* [Recorded data]
-- ==== Sys2Proof/Tests/Slice0.lean ====
section
/-! SUPPORT. Tests of the model, each expected value from spec/95_test_vectors.md (named by its id) or worked out by hand
from a rule (named by it); and, for every obligation with hypotheses, a theorem that concrete states and operands meet
them, clause by clause. -/

namespace Sys2Proof.Tests

open Sys2Proof Sys2Proof.Machine

/-- A machine just loaded with program `pm` and registers a, b, c, its ip moved to `ip`. -/
def mk (pm : List Nat) (a b c : Nat) (ip : Nat := 0) (out : List Digit := []) (cap : Option Nat := none) : State :=
  { State.fresh { Config.unbounded with outCap := cap } (Memory.ofProgram pm) a b c with ip := ip, out := out }

/-- The state after one step, where there is one. -/
def after (s : State) : Option State :=
  match step s with
  | .next t => some t
  | .fault _ => none
  | .refused _ => none

/-- A, B, C and ip. -/
def regs (s : State) : Nat × Nat × Nat × Nat := (s.a, s.b, s.c, s.ip)

/-! ### WellFormed refuses every ill-formed term (30_encoding R67) -/

theorem test_wf_divA_reserved : (Instr.divA .reserved).wellFormed = false := by decide
theorem test_wf_modulo_reserved : (Instr.modulo .reserved).wellFormed = false := by decide
theorem test_wf_output_reserved : (Instr.output .reserved).wellFormed = false := by decide
theorem test_wf_divB_reserved : (Instr.divB .reserved).wellFormed = false := by decide
theorem test_wf_divC_reserved : (Instr.divC .reserved).wellFormed = false := by decide
theorem test_wf_literal_seven :
    (Instr.xorLiteral 7).wellFormed ∧ (Instr.jumpIfNonzero 7).wellFormed ∧ (Instr.xorRegisters 7).wellFormed := by
  decide
/-- 00_scope R6: a finite REG_WIDTH below 3 is no configuration. -/
theorem test_wf_config_two_bits : ({ Config.unbounded with regWidth := some 2 } : Config).wf = false := by decide

/-! ### Decoding, each word in its bits from 30_encoding R61 and R66 -/

theorem test_decode_divA : decodeTableWord 8 0b000110 = some (.divA (.reg .C)) := by decide
theorem test_decode_xorLiteral : decodeTableWord 8 0b001011 = some (.xorLiteral 3) := by decide
theorem test_decode_modulo : decodeTableWord 8 0b010010 = some (.modulo (.lit 2)) := by decide
theorem test_decode_jumpIfNonzero : decodeTableWord 8 0b011111 = some (.jumpIfNonzero 7) := by decide
theorem test_decode_xorRegisters : decodeTableWord 8 0b100000 = some (.xorRegisters 0) := by decide
theorem test_decode_output : decodeTableWord 8 0b101100 = some (.output (.reg .A)) := by decide
theorem test_decode_divB : decodeTableWord 8 0b110000 = some (.divB (.lit 0)) := by decide
theorem test_decode_divC : decodeTableWord 8 0b111101 = some (.divC (.reg .B)) := by decide
/-- 30_encoding R68: an opcode above 7 is no instruction. -/
theorem test_decode_wide_word : decodeTableWord 8 0b1000000 = none := by decide
/-- 30_encoding R61: the encoder's cells, opcode first. -/
theorem test_encode_divC : encode (.divC (.reg .B)) = (7, 5) := by decide

/-! ### One step of each instruction -/

/-- T-DIV-1. -/
theorem test_divA : (after (mk [0, 1] 729 0 0)).map regs = some (364, 0, 0, 2) := by decide
/-- T-DIV-8. -/
theorem test_divA_wide : (after (mk [0, 5] (2 ^ 70) 3 0)).map regs = some (2 ^ 67, 3, 0, 2) := by decide
/-- T-DIV-2: combo 0 copies A. -/
theorem test_divB_zero : (after (mk [6, 0] 729 5 0)).map regs = some (729, 729, 0, 2) := by decide
/-- T-DIV-17: reads B before writing B. -/
theorem test_divB_self : (after (mk [6, 5] 1000 4 0)).map regs = some (1000, 62, 0, 2) := by decide
/-- T-DIV-3: combo 0 copies A. -/
theorem test_divC_zero : (after (mk [7, 0] 729 0 9)).map regs = some (729, 0, 729, 2) := by decide
/-- T-DIV-16: reads C before writing C. -/
theorem test_divC_self : (after (mk [7, 6] 64 0 2)).map regs = some (64, 0, 16, 2) := by decide
/-- T-BIT-1. -/
theorem test_xorLiteral : (after (mk [1, 7] 0 10 0)).map regs = some (0, 13, 0, 2) := by decide
/-- T-BIT-3: high bits kept. -/
theorem test_xorLiteral_high : (after (mk [1, 3] 0 (2 ^ 40 + 5) 0)).map regs = some (0, 1099511627782, 0, 2) := by decide
/-- T-BIT-5. -/
theorem test_modulo : (after (mk [2, 4] 729 0 0)).map regs = some (729, 1, 0, 2) := by decide
/-- T-BIT-7. -/
theorem test_modulo_self : (after (mk [2, 5] 0 (2 ^ 50 + 13) 0)).map regs = some (0, 5, 0, 2) := by decide
/-- T-BIT-17. -/
theorem test_xorRegisters : (after (mk [4, 0] 0 254 253)).map regs = some (0, 3, 253, 2) := by decide
/-- T-BIT-13: the ignored operand. -/
theorem test_xorRegisters_seven : (after (mk [4, 7] 0 5 3)).map regs = some (0, 6, 3, 2) := by decide
/-- T-CTL-2. -/
theorem test_jump_taken : (after (mk [0, 0, 0, 0, 3, 0] 1 0 0 4)).map regs = some (1, 0, 0, 0) := by decide
/-- T-CTL-8. -/
theorem test_jump_not_taken : (after (mk [0, 0, 0, 0, 3, 4] 0 0 0 4)).map regs = some (0, 0, 0, 6) := by decide
/-- T-OUT-4: appends at the end. -/
theorem test_output : (after (mk [5, 5] 0 (2 ^ 60 + 7) 0 0 [1])).map (·.out) = some [1, 7] := by decide
/-- T-OUT-7: DecodeError comes before OutputOverflow. -/
theorem test_output_seven_full :
    (after (mk [5, 7] 3 0 0 0 [] (some 0))).map (fun t => (t.cause, t.runState, t.ip, t.out)) =
      some (.decodeError, .faulted, 0, []) := by decide

/-! ### Halting and faults -/

/-- T-DIV-11: nothing but STATUS changes; CAUSE 1 and STATE 3 make STATUS 0b00111. -/
theorem test_reserved :
    (after (mk [0, 7] 729 1 2)).map (fun t => (regs t, t.status)) = some ((729, 1, 2, 0), 0b00111#5) := by decide
/-- T-OUT-10. -/
theorem test_overflow : (after (mk [5, 0] 3 0 0 0 [] (some 0))).map (fun t => (t.cause, t.out)) =
    some (.outputOverflow, []) := by decide
/-- T-CTL-4, second step. -/
theorem test_truncated : (after (mk [3, 1] 1 0 0 1)).map (fun t => (t.cause, t.ip)) =
    some (.truncatedInstruction, 1) := by decide
/-- T-CYC-1: the empty program halts at once. -/
theorem test_empty_program : after (mk [] 5 0 0) = some { mk [] 5 0 0 with runState := .halted } := by decide
/-- T-CYC-3: no step from HALTED. -/
theorem test_halted_again : after { mk [] 5 0 0 with runState := .halted } = none := by decide
/-- P4a, second step: an odd index runs the pair (5, 5). -/
theorem test_odd_ip : (after (mk [3, 3, 0, 5, 5, 4] 9 2 0 3)).map (fun t => (t.out, t.ip)) = some ([2], 5) := by decide
/-- P7 with A = 1: fuel 3 runs out, which is no halt. -/
theorem test_self_loop : (runFuel 3 (mk [3, 0] 1 0 0)).2 = .outOfFuel := by decide
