-- ==== Sys2Proof/Decode.lean ====
section
/-! DEFINITION. The decoder (30_encoding R74), total on every word and every byte sequence, and after it the encoder
written from the opcode map's patterns (R75), the row's mask and match, and the assembly (R79). -/

namespace Sys2Proof

/-- `C = op[15:12]` (R11, R71). -/
def fieldC (op : Word) : Nib := op.extractLsb' 12 4

/-- `X = op[11:8]` (R11, R71). -/
def fieldX (op : Word) : Nib := op.extractLsb' 8 4

/-- `Y = op[7:4]` (R11, R71). -/
def fieldY (op : Word) : Nib := op.extractLsb' 4 4

/-- `N = op[3:0]` (R11, R71). -/
def fieldN (op : Word) : Nib := op.extractLsb' 0 4

/-- `NN = op[7:0]` (R11, R71). -/
def fieldNN (op : Word) : Byte := op.extractLsb' 0 8

/-- `NNN = op[11:0]` (R11, R71). -/
def fieldNNN (op : Word) : Addr := op.extractLsb' 0 12

/-- Class 0: `00E0`, `00EE`, and every other word `0NNN` (R74, R77). -/
def decodeClass0 (nnn : Addr) : Instr :=
  if nnn = 0x0E0 then .cls else if nnn = 0x0EE then .ret else .sys nnn

/-- Class 8, by its function code `N` (R74). -/
def decodeClass8 (x y n : Nib) : Option Instr :=
  match n.toNat with
  | 0x0 => some (.ldReg x y)
  | 0x1 => some (.orReg x y)
  | 0x2 => some (.andReg x y)
  | 0x3 => some (.xorReg x y)
  | 0x4 => some (.addReg x y)
  | 0x5 => some (.sub x y)
  | 0x6 => some (.shr x y)
  | 0x7 => some (.subn x y)
  | 0xE => some (.shl x y)
  | _ => none

/-- Class E, by its function code `NN` (R74). -/
def decodeClassE (x : Nib) (nn : Byte) : Option Instr :=
  if nn = 0x9E then some (.skp x)
  else if nn = 0xA1 then some (.sknp x)
  else none

/-- Class F, by its function code `NN` (R74). -/
def decodeClassF (x : Nib) (nn : Byte) : Option Instr :=
  if nn = 0x07 then some (.ldVxDt x)
  else if nn = 0x0A then some (.ldVxK x)
  else if nn = 0x15 then some (.ldDtVx x)
  else if nn = 0x18 then some (.ldStVx x)
  else if nn = 0x1E then some (.addI x)
  else if nn = 0x29 then some (.ldF x)
  else if nn = 0x33 then some (.ldB x)
  else if nn = 0x55 then some (.stRegs x)
  else if nn = 0x65 then some (.ldRegs x)
  else none

/-- `decode(op)` of R74; none is its `UNRECOGNISED` (R76). -/
def decodeWord (op : Word) : Option Instr :=
  match (fieldC op).toNat with
  | 0x0 => some (decodeClass0 (fieldNNN op))
  | 0x1 => some (.jp (fieldNNN op))
  | 0x2 => some (.call (fieldNNN op))
  | 0x3 => some (.seImm (fieldX op) (fieldNN op))
  | 0x4 => some (.sneImm (fieldX op) (fieldNN op))
  | 0x5 => if fieldN op = 0 then some (.seReg (fieldX op) (fieldY op)) else none
  | 0x6 => some (.ldImm (fieldX op) (fieldNN op))
  | 0x7 => some (.addImm (fieldX op) (fieldNN op))
  | 0x8 => decodeClass8 (fieldX op) (fieldY op) (fieldN op)
  | 0x9 => if fieldN op = 0 then some (.sneReg (fieldX op) (fieldY op)) else none
  | 0xA => some (.ldI (fieldNNN op))
  | 0xB => some (.jpV0 (fieldNNN op))
  | 0xC => some (.rnd (fieldX op) (fieldNN op))
  | 0xD => some (.drw (fieldX op) (fieldY op) (fieldN op))
  | 0xE => decodeClassE (fieldX op) (fieldNN op)
  | _ => decodeClassF (fieldX op) (fieldNN op)

/-- Why a byte sequence gives no instruction. -/
inductive DecodeError where
  /-- Fewer than the two bytes every instruction has (R70). The machine never meets it: a fetch always has two bytes. -/
  | tooShort
  /-- The word matches no pattern of R75 (R76). -/
  | unrecognised (op : Word)
  deriving DecidableEq, Repr

/-- Two bytes, high byte first, as one word (R53, R70). -/
def wordOfBytes (hi lo : Byte) : Word := hi ++ lo

/-- Decode the head of a byte sequence: the instruction and the bytes after it (R70). -/
def decodeBytes : List Byte → Except DecodeError (Instr × List Byte)
  | hi :: lo :: rest =>
    match decodeWord (wordOfBytes hi lo) with
    | some i => .ok (i, rest)
    | none => .error (.unrecognised (wordOfBytes hi lo))
  | _ => .error .tooShort

/-- Formats `ADDR` and `FIXED` (R72): `C NNN`. -/
def wordNNN (c : Nib) (nnn : Addr) : Word := c ++ nnn

/-- Formats `XIMM` and `XFF` (R72): `C X NN`, with `NN` an immediate or a function code. -/
def wordXNN (c x : Nib) (nn : Byte) : Word := c ++ x ++ nn

/-- Formats `XYN` and `XYF` (R72): `C X Y N`, with `N` a count or a function code. -/
def wordXYN (c x y n : Nib) : Word := c ++ x ++ y ++ n

/-- The word of an instruction, by its pattern (R75). -/
def encode : Instr → Word
  | .cls => 0x00E0#16
  | .ret => 0x00EE#16
  | .sys nnn => wordNNN 0x0 nnn
  | .jp nnn => wordNNN 0x1 nnn
  | .call nnn => wordNNN 0x2 nnn
  | .seImm x nn => wordXNN 0x3 x nn
  | .sneImm x nn => wordXNN 0x4 x nn
  | .seReg x y => wordXYN 0x5 x y 0x0
  | .sneReg x y => wordXYN 0x9 x y 0x0
  | .ldImm x nn => wordXNN 0x6 x nn
  | .addImm x nn => wordXNN 0x7 x nn
  | .ldReg x y => wordXYN 0x8 x y 0x0
  | .orReg x y => wordXYN 0x8 x y 0x1
  | .andReg x y => wordXYN 0x8 x y 0x2
  | .xorReg x y => wordXYN 0x8 x y 0x3
  | .addReg x y => wordXYN 0x8 x y 0x4
  | .sub x y => wordXYN 0x8 x y 0x5
  | .shr x y => wordXYN 0x8 x y 0x6
  | .subn x y => wordXYN 0x8 x y 0x7
  | .shl x y => wordXYN 0x8 x y 0xE
  | .ldI nnn => wordNNN 0xA nnn
  | .jpV0 nnn => wordNNN 0xB nnn
  | .rnd x nn => wordXNN 0xC x nn
  | .drw x y n => wordXYN 0xD x y n
  | .skp x => wordXNN 0xE x 0x9E
  | .sknp x => wordXNN 0xE x 0xA1
  | .ldVxDt x => wordXNN 0xF x 0x07
  | .ldDtVx x => wordXNN 0xF x 0x15
  | .ldStVx x => wordXNN 0xF x 0x18
  | .addI x => wordXNN 0xF x 0x1E
  | .ldF x => wordXNN 0xF x 0x29
  | .ldB x => wordXNN 0xF x 0x33
  | .stRegs x => wordXNN 0xF x 0x55
  | .ldRegs x => wordXNN 0xF x 0x65
  | .ldVxK x => wordXNN 0xF x 0x0A

/-- The two bytes of an instruction as memory holds them: high byte at the lower address (R53). -/
def encodeBytes (i : Instr) : List Byte :=
  [(encode i).extractLsb' 8 8, (encode i).extractLsb' 0 8]

/-- The columns "mask" and "match" of the instruction's row of R75. -/
def Instr.row : Instr → Word × Word
  | .cls => (0xFFFF, 0x00E0)
  | .ret => (0xFFFF, 0x00EE)
  | .sys _ => (0xF000, 0x0000)
  | .jp _ => (0xF000, 0x1000)
  | .call _ => (0xF000, 0x2000)
  | .seImm _ _ => (0xF000, 0x3000)
  | .sneImm _ _ => (0xF000, 0x4000)
  | .seReg _ _ => (0xF00F, 0x5000)
  | .sneReg _ _ => (0xF00F, 0x9000)
  | .ldImm _ _ => (0xF000, 0x6000)
  | .addImm _ _ => (0xF000, 0x7000)
  | .ldReg _ _ => (0xF00F, 0x8000)
  | .orReg _ _ => (0xF00F, 0x8001)
  | .andReg _ _ => (0xF00F, 0x8002)
  | .xorReg _ _ => (0xF00F, 0x8003)
  | .addReg _ _ => (0xF00F, 0x8004)
  | .sub _ _ => (0xF00F, 0x8005)
  | .shr _ _ => (0xF00F, 0x8006)
  | .subn _ _ => (0xF00F, 0x8007)
  | .shl _ _ => (0xF00F, 0x800E)
  | .ldI _ => (0xF000, 0xA000)
  | .jpV0 _ => (0xF000, 0xB000)
  | .rnd _ _ => (0xF000, 0xC000)
  | .drw _ _ _ => (0xF000, 0xD000)
  | .skp _ => (0xF0FF, 0xE09E)
  | .sknp _ => (0xF0FF, 0xE0A1)
  | .ldVxDt _ => (0xF0FF, 0xF007)
  | .ldDtVx _ => (0xF0FF, 0xF015)
  | .ldStVx _ => (0xF0FF, 0xF018)
  | .addI _ => (0xF0FF, 0xF01E)
  | .ldF _ => (0xF0FF, 0xF029)
  | .ldB _ => (0xF0FF, 0xF033)
  | .stRegs _ => (0xF0FF, 0xF055)
  | .ldRegs _ => (0xF0FF, 0xF065)
  | .ldVxK _ => (0xF0FF, 0xF00A)

/-! ### Assembly (R79) -/

/-- One hexadecimal digit. -/
def hexDigit (n : Nib) : String := String.singleton (Nat.digitChar n.toNat).toUpper

/-- `V0` to `VF` (R79). -/
def regText (x : Nib) : String := "V" ++ hexDigit x

/-- An 8-bit number, as the programs of spec/95_test_vectors.md write it. -/
def byteText (nn : Byte) : String := "0x" ++ hexDigit (nn.extractLsb' 4 4) ++ hexDigit (nn.extractLsb' 0 4)

/-- A 12-bit number, as the programs of spec/95_test_vectors.md write it. -/
def addrText (nnn : Addr) : String :=
  "0x" ++ hexDigit (nnn.extractLsb' 8 4) ++ hexDigit (nnn.extractLsb' 4 4) ++ hexDigit (nnn.extractLsb' 0 4)

/-- The assembly of an instruction (R79; the syntax is the spec's own convention, D31; notes/assumptions/38.md). `SHR` and `SHL` do not show the
`Y` their word carries. -/
def Instr.text : Instr → String
  | .cls => "CLS"
  | .ret => "RET"
  | .sys nnn => "SYS " ++ addrText nnn
  | .jp nnn => "JP " ++ addrText nnn
  | .call nnn => "CALL " ++ addrText nnn
  | .seImm x nn => "SE " ++ regText x ++ ", " ++ byteText nn
  | .sneImm x nn => "SNE " ++ regText x ++ ", " ++ byteText nn
  | .seReg x y => "SE " ++ regText x ++ ", " ++ regText y
  | .sneReg x y => "SNE " ++ regText x ++ ", " ++ regText y
  | .ldImm x nn => "LD " ++ regText x ++ ", " ++ byteText nn
  | .addImm x nn => "ADD " ++ regText x ++ ", " ++ byteText nn
  | .ldReg x y => "LD " ++ regText x ++ ", " ++ regText y
  | .orReg x y => "OR " ++ regText x ++ ", " ++ regText y
  | .andReg x y => "AND " ++ regText x ++ ", " ++ regText y
  | .xorReg x y => "XOR " ++ regText x ++ ", " ++ regText y
  | .addReg x y => "ADD " ++ regText x ++ ", " ++ regText y
  | .sub x y => "SUB " ++ regText x ++ ", " ++ regText y
  | .shr x _ => "SHR " ++ regText x
  | .subn x y => "SUBN " ++ regText x ++ ", " ++ regText y
  | .shl x _ => "SHL " ++ regText x
  | .ldI nnn => "LD I, " ++ addrText nnn
  | .jpV0 nnn => "JP V0, " ++ addrText nnn
  | .rnd x nn => "RND " ++ regText x ++ ", " ++ byteText nn
  | .drw x y n => "DRW " ++ regText x ++ ", " ++ regText y ++ ", " ++ toString n.toNat
  | .skp x => "SKP " ++ regText x
  | .sknp x => "SKNP " ++ regText x
  | .ldVxDt x => "LD " ++ regText x ++ ", DT"
  | .ldDtVx x => "LD DT, " ++ regText x
  | .ldStVx x => "LD ST, " ++ regText x
  | .addI x => "ADD I, " ++ regText x
  | .ldF x => "LD F, " ++ regText x
  | .ldB x => "LD B, " ++ regText x
  | .stRegs x => "LD [I], " ++ regText x
  | .ldRegs x => "LD " ++ regText x ++ ", [I]"
  | .ldVxK x => "LD " ++ regText x ++ ", K"

/-- The bytes, as memory holds them, of an instruction numbered as spec/opcode_table.json numbers its bits: one 16-bit
word, bit 0 its least significant bit; bits at or above `nbits` are 0. -/
def tableWordBytes (nbits w : Nat) : List Byte :=
  let op : Word := BitVec.ofNat 16 (w % 2 ^ nbits)
  [op.extractLsb' 8 8, op.extractLsb' 0 8]

/-- The decoder's answer on a word of the opcode table. -/
def decodeTableWord (nbits w : Nat) : Option Instr :=
  match decodeBytes (tableWordBytes nbits w) with
  | .ok (i, _) => some i
  | .error _ => none

end Sys2Proof
end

* [What is being asked] I'd like an exact copy of the lines above, from the very first one through the line that contains "theorem test_wf_output_reserved : (Instr.output", with nothing else added.

* [Your response]
-- ==== Sys2Proof/Tests/Slice0.lean ====
section
/-! SUPPORT. Tests of the model, each expected value from spec/95_test_vectors.md (named by its id) or worked out by hand
from a rule (named by it); and, for every obligation with hypotheses, a theorem that concrete states and operands meet
them, clause by clause. -/

namespace Sys2Proof.Tests

open Sys2Proof Sys2Proof.Machine

/-- A machine just loaded with program `pm` and registers a, b, c, its ip moved to `ip`. -/
def mk (pm : List Nat) (a b c : Nat) (ip : Nat := 0) (out : List Digit := []) (cap : Option Nat := none) : State :=
  { State.fresh { Config.unbounded with outCap := cap } (Memory.ofProgram pm) a b c with ip := ip, out := out }

/-- The state after one step, where there is one. -/
def after (s : State) : Option State :=
  match step s with
  | .next t => some t
  | .fault _ => none
  | .refused _ => none

/-- A, B, C and ip. -/
def regs (s : State) : Nat × Nat × Nat × Nat := (s.a, s.b, s.c, s.ip)

/-! ### WellFormed refuses every ill-formed term (30_encoding R67) -/

theorem test_wf_divA_reserved : (Instr.divA .reserved).wellFormed = false := by decide
theorem test_wf_modulo_reserved : (Instr.modulo .reserved).wellFormed = false := by decide
theorem test_wf_output_reserved : (Instr.output .reserved).wellFormed = false := by decide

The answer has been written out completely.